Link to Article [doi:10.1186/s40623-015-0182-6]

¹Abrar H. Quadery,¹Shaun Pacheco,¹Alan Au,¹Natalie Rizzacasa,¹Joshua Nichols,¹Timothy Le,¹Cameron Glasscock,^1,2Patrick K. Schelling
¹Department of Physics, University of Central Florida, Orlando, Florida, USA
²Advanced Material Processing and Analysis Center, University of Central Florida, Orlando, Florida, USA

Classical molecular dynamics was used to study the annealing of anion and cation Frenkel defects in olivine and orthopyroxene minerals. While it was found that for both minerals, reorganization of the Si-O bonds, often accompanied by large Si displacements, occurs to maintain the fourfold coordination of the SiO4 tetrahedra, important differences are observed in their annealing behavior. Specifically, cation defects are substantially more mobile in olivine than in orthopyroxene leading torapid annihilation of cation Frenkel defects and formation of extended defects in olivine.

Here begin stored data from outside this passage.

-- ==== Sys2Proof/Machine/Tap.lean ====
section
/-! DEFINITION. The test access port (R448, R449). -/

namespace Sys2Proof.Machine

/-- The instruction acts in the state the fabric is in (Table 17-5); before the fuses are sampled only what every state allows. -/
def tapActs (s : State) (code : BitVec 8) : Bool :=
  decide (code = 0x01) || decide (code = 0x10) ||
  ((decide (code = 0x20) || decide (code = 0x30) || decide (code = 0x40) || decide (code = 0x41)) && decide (lifeState s = 0) &&
   !s.bd.inColdReset)

/-- The instruction in force and the data register as captured. -/
def tapShows (s : State) (code : BitVec 8) (dr : List Bool) : State := s.setTap { s.tap with ir := code, dr := dr }

/-- The bits of a number, lowest first. -/
def lowBits (n v : Nat) : List Bool := (List.range n).map (Nat.testBit v)

/-- An OPEN-only instruction: its effect, or BYPASS where it is barred. -/
def tapOpen (s : State) (code : BitVec 8) (f : State → State) : State :=
  if tapActs s code then f s else tapShows s code [false]

def tapIdcode (s : State) : State := tapShows s 0x01 (lowBits 32 0x210109CB)

/-- The five registers of STATUS; in RETIRED the last two read zero. -/
def statusWords (s : State) : List Word :=
  [Reg.GL_IDENT, Reg.GL_LIFECYCLE, Reg.GL_BOOT].map (regRead s) ++
  (if lifeState s = 2 then [0, 0] else [Reg.GL_RIDER_STATUS, Reg.CK_STATUS].map (regRead s))

def tapStatus (s : State) : State := tapShows s 0x10 ((statusWords s).flatMap (fun w => lowBits 64 w.toNat))

/-- The result of an access, as the next capture returns it: DONE, REFUSED and the data in the register as updated. -/
def regaccResult (dr : BitVec 96) (refused : Bool) (data : Word) : BitVec 96 :=
  BitVec.ofNat 96 (dr.toNat % 2 ^ 25 + 2 ^ 25 + b2n refused * 2 ^ 26 + data.toNat * 2 ^ 32)

/-- REGACC: the last result is captured, then the update sends one access as the Rider. An offset that is no multiple of 8 is
refused (log entry 30). -/
def regacc (s : State) (dr : BitVec 96) : State :=
  let s := tapShows s 0x20 (lowBits 96 s.tap.regacc.toNat)
  let off := dr.toNat % 2 ^ 24
  let data := BitVec.ofNat 64 (dr.toNat / 2 ^ 32)
  let done (s : State) (refused : Bool) (w : Word) : State := s.setTap { s.tap with regacc := regaccResult dr refused w }
  if off % 8 ≠ 0 then done s true data
  else if Nat.testBit dr.toNat 24 then done (riderWrite s off data) false data
  else
    let t := readLatch s off
    done t false (regRead t off)

/-- Bytes of the Rider's SRAM (R362). -/
def sramSize : Nat := 0x180000

/-- A word of the Rider's SRAM; what it holds at reset is free (log entry 14). -/
def sramWord (s : State) (a : Nat) : Word := if a < sramSize then Tab.get s.rd.sram (Config.riderCoreReg a) a else 0

/-- Core registers are kept beyond every offset of the SRAM. -/
def coreKey (r : BitVec 8) : Nat := 0x1000000 + r.toNat

/-- The core registers after a step: the manual does not give the cores' instructions (log entry 14). -/
def steppedRegs (d : Nat) : Tab Word := (List.range 256).map (fun r => (r, Config.riderCoreReg (0x1000000 * (d + 2) + r)))

/-- RIDER_DBG: the cores halted, stepped and resumed; SRAM and core registers (R449). Halted by debug, the watchdog's count stands. -/
def riderDbg (s : State) (op : DbgOp) : State :=
  let s := tapShows s 0x30 []
  let r := s.rd
  match op with
  | .halt => if r.debugHalt then s else s.setRd { r with debugHalt := true, wdogAt := s.fclk - r.wdogAt }
  | .resume => if r.debugHalt then s.setRd { r with debugHalt := false, wdogAt := s.fclk - r.wdogAt } else s
  | .stepCore =>
    if r.debugHalt then
      let (d, s) := s.draw
      s.setRd { s.rd with coreRegs := steppedRegs d }
    else s
  | .readSram a => tapShows s 0x30 (lowBits 64 (sramWord s a).toNat)
  | .writeSram a w => if a < sramSize then s.setRd { r with sram := Tab.set r.sram a w } else s
  | .readReg x => tapShows s 0x30 (lowBits 64 (Tab.get r.coreRegs (Config.riderCoreReg (coreKey x)) x.toNat).toNat)
  | .writeReg x w => s.setRd { r with coreRegs := Tab.set r.coreRegs x.toNat w }

/-- BYPASS, for its own code and every code that does not act. -/
def tapBypass (s : State) (code : BitVec 8) (tdi : Bool) : State := if tapActs s code then s else tapShows s code [tdi]

def execTapIdcode (s : State) : Out := .next (tapIdcode s)
def execTapStatus (s : State) : Out := .next (tapStatus s)
def execTapRegacc (dr : BitVec 96) (s : State) : Out := .next (tapOpen s 0x20 (fun s => regacc s dr))
def execTapRiderDbg (op : DbgOp) (s : State) : Out := .next (tapOpen s 0x30 (fun s => riderDbg s op))
def execTapTestEntry (s : State) : Out := .next (tapOpen s 0x40 (fun s => coldReset (tapShows s 0x40 []) .testEntry))
def execTapWarm (s : State) : Out := .next (tapOpen s 0x41 (fun s => warmReset (tapShows s 0x41 []) 5))
def execTapBypass (code : BitVec 8) (tdi : Bool) (s : State) : Out := .next (tapBypass s code tdi)

end Sys2Proof.Machine
end

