-- ==== Sys2Proof/WellFormed.lean ====
section
/-! DEFINITION. Which commands the hardware can present: the operands the interfaces and tables allow. -/

namespace Sys2Proof

open Machine

/-- A link direction exists at the receiving end: a connected port (R13), or one of the two links of a headgate. -/
def Rcv.wf : Rcv → Bool
  | .router i p =>
    let x := i.val % 10
    let y := i.val / 10
    match p.val with
    | 0 => true
    | 1 => decide (2 ≤ y) && decide (y ≤ 7)
    | 2 => decide (1 ≤ x) || (decide (3 ≤ y) && decide (y ≤ 8))
    | 3 => if x = 8 then true else if x = 9 then decide (3 ≤ y) && decide (y ≤ 8) else decide (2 ≤ y) && decide (y ≤ 7)
    | 4 => decide (0 < x)
    | 5 => decide (0 < y)
    | 6 => decide (x < 9)
    | _ => decide (y < 9)
  | .headgate _ _ => true

/-- An UTC triple counts fewer than 10^9 nanoseconds (R463). -/
def nsWf (ns : BitVec 32) : Bool := decide (ns.toNat < 1000000000)

/-- A response carries at most eight beats (R39). -/
def beatsWf (bs : List DBeat) : Bool := decide (bs.length ≤ 8)

/-- SNPRSP_OP is one of the replies of Table 3-4. -/
def snpRspOp (op : BitVec 8) : Bool := decide (0x32 ≤ op.toNat) && decide (op.toNat ≤ 0x36)

/-- A code that can select the bypass register: every one but IDCODE and STATUS, which no state bars (Table 17-5). -/
def bypassCode (code : BitVec 8) : Bool := decide (code ≠ 0x01) && decide (code ≠ 0x10)

/-- The command can be presented: its channel exists at the headgate it names (R27, R28), its link is connected (R13), and
its operands are values the interface has. -/
def Instr.wf : Instr → Bool
  | .reqTransfer n _ => hasHai n
  | .wdataBeat n _ => hasHai n
  | .wdataAbort n => hasHai n
  | .acceptance n => hasHai n
  | .fenceComplete n _ => hasHai n
  | .rspTransfer n _ => hasHai n
  | .msginTransfer n => hasHai n
  | .treqPresent n => hasHai n
  | .twdataTransfer n => hasHai n
  | .trspReceived n _ _ bs => hasHai n && beatsWf bs
  | .snpTransfer n => isCaching n
  | .snprspItem n op _ _ _ _ _ => isCaching n && snpRspOp op
  | .cack n _ _ => isCaching n
  | .agentPortLiveFall n => hasHai n
  | .agentPortLiveRise n => hasHai n
  | .siphonAbsorb n _ => hasHai n
  | .pwrAckRise n => hasHai n
  | .aclkEnChange n _ => hasHai n
  | .wakeLimitExpiry n => hasHai n
  | .pwrAckFall n => hasHai n
  | .flitArrival r _ _ => r.wf
  | .creditReturn r _ => r.wf
  | .heartbeatTimer r => r.wf
  | .heartbeatReceived r _ => r.wf
  | .linkSilenceTimeout r => r.wf
  | .linkPortLiveFall r => r.wf
  | .portEnWrite r _ => r.wf
  | .portClear r => r.wf
  | .turnPulseIssue _ ns => nsWf ns
  | .timeValidChange _ _ ns => nsWf ns
  | .weirRefill _ => true
  | .partInjection _ _ _ => true
  | .pwrAckTimeout _ => true
  | .outputArbitration _ _ => true
  | .packetReceived _ _ => true
  | .heldPacketCommit _ _ => true
  | .ecmtDelayTimeout _ _ => true
  | .ecmtReceived _ => true
  | .enakReceived _ => true
  | .credReceived _ => true
  | .credDelayTimeout _ _ => true
  | .credKeepaliveTimeout _ _ => true
  | .commitTimeout _ _ => true
  | .replayPass _ _ => true
  | .replayPacketInjection _ _ _ => true
  | .epochAdvance _ => true
  | .epochDrainComplete _ => true
  | .replayCmdGo _ _ _ => true
  | .turnPulseArrival _ => true
  | .turnMissTimeout _ => true
  | .entryFire _ _ => true
  | .wheelEnd _ => true
  | .gdataArrival _ => true
  | .channelCommitReceived _ => true
  | .homeRequestGrant _ => true
  | .directoryLookupDone _ _ _ => true
  | .homeStepReserved _ _ => true
  | .snoopReplyReceived _ => true
  | .cackAtHome _ => true
  | .holdTimeExpiry _ _ => true
  | .memoryAccessDone _ => true
  | .homeTimeout _ _ => true
  | .hsSweepGo _ _ => true
  | .sweepSetVisit _ => true
  | .sliceFailure _ _ => true
  | .sliceWatchdogExpiry _ => true
  | .handoverRecord => true
  | .censusWalkSet _ => true
  | .reservoirChunkSend _ _ => true
  | .bankArbitration _ => true
  | .bankBeatPerform _ _ => true
  | .bankScrub _ _ => true
  | .lockLimitTimeout _ => true
  | .targetTimeout _ _ => true
  | .leveeTgtSet _ => true
  | .siphonAnswer _ => true
  | .isoInitSet _ => true
  | .remoteLeveeSet _ _ => true
  | .pairResetGo _ _ => true
  | .pairResetHold _ _ _ => true
  | .attachUseWrite _ _ => true
  | .alarmCollectionWindowEnd => true
  | .riderAlarmHandling => true
  | .riderCommandResume => true
  | .riderWatchdogExpiry => true
  | .lockstepMismatch => true
  | .riderSramUncorrectable => true
  | .riderRestart => true
  | .haltedMailboxAnswer => true
  | .watchdogKick => true
  | .rootLockRise => true
  | .supplyWarnRise => true
  | .supplyWarnFall => true
  | .holdRelease => true
  | .storeScrubWord _ _ _ => true
  | .coldReset _ => true
  | .warmReset => true
  | .resetRelease _ _ _ => true
  | .selfTestDone _ => true
  | .meshBringupDone => true
  | .routerReset _ => true
  | .routerResetDone => true
  | .headgateLogicReset _ => true
  | .headgateLogicResetDone => true
  | .lcProgDone => true
  | .fcsAccess => true
  | .registerWrite _ _ _ _ => true
  | .timeSecRead => true
  | .dirEntryRead _ => true
  | .snapshot => true
  | .mergeClear _ => true
  | .traceCapture _ => true
  | .traceRecordDrain => true
  | .traceBeat => true
  | .alarmRingEntry _ => true
  | .alarmCopy => true
  | .alarmStationPass _ => true
  | .alarmRecordReturn _ => true
  | .alarmAckToken _ => true
  | .incidentClose => true
  | .mbPush _ => true
  | .mbPop _ => true
  | .mbAck _ _ _ => true
  | .mbIeWr _ _ => true
  | .commandStart _ => true
  | .queryState _ => true
  | .paramSet => true
  | .channelOpen => true
  | .channelClose => true
  | .pacelineSet => true
  | .allotSet => true
  | .weirSet => true
  | .decodeSet => true
  | .regionSet => true
  | .routeDetour => true
  | .routeRestore => true
  | .routerSet => true
  | .attachMove => true
  | .domainSleep => true
  | .domainWake => true
  | .domainSet => true
  | .leveeSet => true
  | .leveeClear => true
  | .probeArm => true
  | .probeDisarm => true
  | .alarmAck => true
  | .logRead _ => true
  | .holdSet => true
  | .mailboxBind => true
  | .imageLoad => true
  | .lifecycleSeal => true
  | .lifecycleRetire => true
  | .tapIdcode => true
  | .tapStatus => true
  | .tapRegacc dr => decide (dr.toNat % 8 = 0)
  | .tapRiderDbg _ => true
  | .tapTestEntry => true
  | .tapWarm => true
  | .tapBypass code _ => bypassCode code
  | .headgateSelfCheck _ _ => true
  | .traceWeirRefill => true

end Sys2Proof
end

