/-- R213, R214, R222: a channel commit at the source. A channel ECMT clears the bits of its sender in the pending sets of the
channel's packets up to CSEQ, and a packet with no bit left is freed; a channel ENAK does the same for the packets before NSEQ
and makes the packet it names due again for the sender. A commit of a channel the headgate does not source only leaves the
inbox; with none in the inbox nothing happens. -/
def Obligations.ChannelCommitsFreeStagedPackets : Prop :=
  (∀ (s : State) (n : Hg), (s.hgAt n).cmtIn = [] → exec (.channelCommitReceived n) s = .next s) ∧
  (∀ (s : State) (n : Hg) (p : Pkt) (rest : List Pkt), (s.hgAt n).cmtIn = p :: rest → p.hdr.op = opECMT → p.hdr.chcmt = true →
    ∃ t, exec (.channelCommitReceived n) s = .next t ∧ (t.hgAt n).cmtIn = rest ∧
      (srcRec s n p.hdr.cchan = none → t.hgAt n = { s.hgAt n with cmtIn := rest } ∧ sameExcept [.hg] s t) ∧
      (srcRec s n p.hdr.cchan ≠ none →
        (∀ q ∈ (s.hgAt n).store, q.kind = .gua → q.pkt.hdr.gchan = p.hdr.cchan → q.waiting = false → q.owners = [p.hdr.src.toNat] → q.pend = 1 →
          (BitVec.ofNat 16 p.hdr.txn - q.pkt.hdr.seq).toNat < 32768 → q ∉ (t.hgAt n).store) ∧
        (∀ q ∈ (s.hgAt n).store, (q.kind ≠ .gua ∨ q.pkt.hdr.gchan ≠ p.hdr.cchan ∨ q.waiting = true ∨
          (q.pend ≠ 0 ∧ 32768 ≤ (BitVec.ofNat 16 p.hdr.txn - q.pkt.hdr.seq).toNat)) → q ∈ (t.hgAt n).store) ∧
        (∀ q ∈ (t.hgAt n).store, q.kind = .gua → q.pkt.hdr.gchan = p.hdr.cchan → q.waiting = false → q.pend ≠ 0)) ∧
      sameExcept [.hg, .lateGua] s t ∧ hgsKept [n.val] s t) ∧
  (∀ (s : State) (n : Hg) (p : Pkt) (rest : List Pkt) (i : Nat) (rec : Word), (s.hgAt n).cmtIn = p :: rest → p.hdr.op = opENAK → p.hdr.chcmt = true →
    (∀ q ∈ rest, q.hdr.op ≠ opECMT) → srcRec s n p.hdr.cchan = some (i, rec) →
    ∃ t, exec (.channelCommitReceived n) s = .next t ∧ (t.hgAt n).cmtIn = rest ∧
      (t.reg (Reg.HG_ENAK_RX n)).toNat = min 0xFFFFFFFF ((s.reg (Reg.HG_ENAK_RX n)).toNat + 1) ∧
      (recRelayed rec = false → ∀ q ∈ (s.hgAt n).store, q.kind = .gua → q.pkt.hdr.gchan = p.hdr.cchan → q.waiting = false →
        q.owners = [p.hdr.src.toNat] → q.pend = 1 →
        (q.pkt.hdr.seq = BitVec.ofNat 16 p.hdr.txn → { q with due := q.due ||| 1 } ∈ (t.hgAt n).store) ∧
        (0 < (BitVec.ofNat 16 p.hdr.txn - q.pkt.hdr.seq).toNat → (BitVec.ofNat 16 p.hdr.txn - q.pkt.hdr.seq).toNat < 32768 →
          q ∉ (t.hgAt n).store)) ∧
      sameExcept [.regs, .hg, .lateGua] s t ∧ hgsKept [n.val] s t ∧ regsKept [Reg.HG_ENAK_RX n] s t)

By contrast, the diffusion rate of anion defects in orthopyroxene is much higher than that in olivine, and also exhibits large anisotropy. Consequently, it was found that diffusion in orthopyroxene occurs without significant annihilation of anion Frenkel defects or trapping of anion interstitials or vacancies into clusters. The results obtained here are discussed in the context of space weathering of olivine and orthopyroxene. Specifically, two important observations are made which may explain previous experimental results. First, ion irradiation experiments that show reduced tolerance for radiation damage in orthopyroxene may be explained by the rapid, one-dimensional anion mobility which prevents healing of the lattice. Second, laser heating experiments which show that orthopyroxene has enhanced tolerance to reduction and the evolution of nanophase Fe inclusions could be due to the observed rapid anion diffusion in orthopyroxene, which might allow the bulk to act as a reservoir for the surface.

Reference
Quadery AH,Pacheco S,Au A, Rizzacasa N, Nichols J, Le T, Glasscock C, Schelling PK (2015) Atomic-scale simulation of space weathering in olivine and orthopyroxene. Journal of Geophysical Research Planets (in Press)
Link to Article [DOI: 10.1002/2014JE004683]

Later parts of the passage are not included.